* YOUR GOAL *
Copy each line below that includes "record".

- - - -

/-- The registers of the ports from the TRUNKS section. -/
def State.ethConfigure (s : State) : State :=
  let s := s.setB R.ETH_WR_STAT_POLICY s.man.work.hold
  s.man.eth.foldl (fun (s : State) x =>
    let p := x.1
    let c := x.2
    let s := ((s.set R.ETH_STAT_IFACE c.iface p).setB R.ETH_STAT_PRP (c.prp || s.ethSecond p) p).set R.ETH_STAT_VLAN_ID c.vlan p
    let s := ((s.set R.ETH_SQ_HOLD_PCT c.sqHold p).set R.ETH_SQ_RELEASE_PCT c.sqRelease p).set R.ETH_GCL_ENTRIES c.gates.length p
    let s := (s.set R.ETH_TS_LAT_TX_NS c.txLat p).set R.ETH_TS_LAT_RX_NS c.rxLat p
    c.filters.foldl (fun (s : State) f =>
      let b := p * 32 + f.1
      let s := ((s.set R.ETH_FLT_CFG_DEST f.2.dest b).set R.ETH_FLT_CFG_ENABLED 1 b).setB R.ETH_FLT_CFG_WAKE f.2.wake b
      ((s.set R.ETH_FLT_CFG_PIGEONHOLE f.2.pigeonhole b).set R.ETH_FLT_CFG_KIND f.2.kind b).set R.ETH_FLT_CFG_LAYOUT f.2.layout b) s) s

/-! ### Fleet dispatch (R436) -/

/-- Fleet dispatch and the work record run in READY, STATION and PASSAGE, outside LULL3, while class D is not shed.
[Log DEDUCED: 238] -/
def State.classDRuns (s : State) : Bool := 2 ≤ s.mode && s.mode ≤ 4 && s.pwr.l3 = 0 && !s.flag R.PWR_FC_STAT_SHED_D

/-- Latitude, longitude and heading (0.001°) of the vessel as the outputs give them. -/
def State.fixWords (s : State) : Nat × Nat × Nat :=
  let p := s.est.outPos.getD (0, 0)
  ((Config.value 0x0C000000 [p.1, p.2]).floor.toNat % 2 ^ 64, (Config.value 0x0C000001 [p.1, p.2]).floor.toNat % 2 ^ 64,
    (shownAt 0x436 ((s.est.outHdg.getD 0) * 1000)).toNat % 2 ^ 32)

/-- The 54 bytes of a report. [Log DEDUCED: 234] -/
def State.dispBody (s : State) : List Nat :=
  let fix := s.fixWords
  let u := s.est.nu.getD 0 0
  let v := s.est.nu.getD 1 0
  let speed := (shownAt 0x437 (Config.sqrt (u * u + v * v) * 1000)).toNat
  let b := fun (x : Bool) (n : Nat) => if x then n else 0
  let flags := b s.work.dispGap 1 + b (!s.stepped) 2 + b (s.flag R.ALLOC_STAT_CONS_ALARM) 4 + b (s.flag R.EST_STAT_DISPUTE) 8 +
    b (!s.isPaired) 16
  let unack := min 65535 (s.alarms.filter fun a => a.2.st = 1).length
  let mark := s.get R.MNF_FRANK_HI_MARK_HI * 2 ^ 32 + s.get R.MNF_FRANK_LO_MARK_LO
  leBytes 8 s.pm.sec ++ leBytes 4 s.pm.ns ++ leBytes 2 (s.get R.TIME_UTC_UTC_OFS) ++ [s.mode, s.get R.HELM_STAT_LAW] ++
    leBytes 8 fix.1 ++ leBytes 8 fix.2.1 ++ leBytes 4 fix.2.2 ++ leBytes 4 speed ++
    [s.get R.EST_STAT_POS_QUAL, s.get R.EST_STAT_HDG_QUAL] ++ leBytes 2 flags ++ leBytes 2 unack ++ beBytes 8 mark

/-- DISPATCH_REPORT (R436): at the whole TAI second; the first report after a gap says so. [Log DEDUCED: 238] -/
def execDispatchReport (dt : Nat) (s : State) : Out :=
  let s := s.advance dt
  if s.man.disp.ports = [] then .next s
  else if !s.classDRuns then .next { s with work := { s.work with dispGap := s.work.dispGap || s.work.dispSent } }
  else
    let s := s.ethSend s.man.disp.ports 4 1 s.dispBody
    let s : State := { s with work := { s.work with dispGap := false, dispSent := true } }
    .next (s.set R.ETH_DISP_STAT_SEQ (tget s.ethSeq 4 0))

/-! ### Work record (R437, R438) -/

/-- Bytes of a record. -/
def State.workRec (s : State) : Nat := 40 + 8 * s.man.work.channels.length

/-- The ring index of a TILE_SEQ. [Log DEDUCED: 239] -/
def State.tileIdx (s : State) (seq : Nat) : Nat := (seq - 1) % max 1 s.man.work.tiles

/-- The open tile. [Log DEDUCED: 239] -/
def State.openTile (s : State) : Option Tile :=
  match tfind s.work.tiles (s.tileIdx s.work.last) with
  | some t => if t.seq = s.work.last && !t.sealed_ then some t else none
  | none => none

/-- A tile is sealed: it is the newest sealed one. [Log DEDUCED: 239] -/
def State.sealTile (s : State) (t : Tile) : State :=
  { s with work := { s.work with tiles := tput s.work.tiles (s.tileIdx t.seq) { t with sealed_ := true }, head := t.seq } }

/-- The bytes of a sample (R437). -/
def State.workBytes (s : State) : List Nat :=
  let fix := s.fixWords
  let qs := s.man.work.channels.map fun i => s.ptQuality i
  let bad := (qs.zipIdx.map fun x => if x.1 = .good then 0 else 2 ^ x.2).sum
  let flags := s.get R.EST_STAT_POS_QUAL + (if s.work.gap then 16 else 0) + (if s.stepped then 0 else 32)
  leBytes 8 s.pm.sec ++ leBytes 4 s.pm.ns ++ leBytes 4 fix.2.2 ++ leBytes 8 fix.1 ++ leBytes 8 fix.2.1 ++ leBytes 4 flags ++
    leBytes 4 bad ++ s.man.work.channels.flatMap fun i => leBytes 8 (s.pt i).value

/-- The sample enters a tile, which is sealed when no further record would fit. [Log DEDUCED: 239] -/
def State.workAdd (s : State) (t : Tile) : State :=
  let t := { t with recs := t.recs ++ [s.workBytes] }
  let w := { s.work with tiles := tput s.work.tiles (s.tileIdx t.seq) t, gap := false, begun := true }
  let s : State := { s with work := w }
  if 65536 < 64 + (t.recs.length + 1) * s.workRec then s.sealTile t else s

/-- The tile that a new TILE_SEQ would reuse is a sealed one not exported. -/
def State.workTaken (s : State) : Bool :=
  match tfind s.work.tiles (s.tileIdx (s.work.last + 1)) with | some t => s.work.ack < t.seq | none => false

- - - -

* YOUR SOLUTION *
/-- Fleet dispatch and the work record run in READY, STATION and PASSAGE, outside LULL3, while class D is not shed.
/-! ### Work record (R437, R438) -/
/-- Bytes of a record. -/
/-- The sample enters a tile, which is sealed when no further record would fit. [Log DEDUCED: 239] -/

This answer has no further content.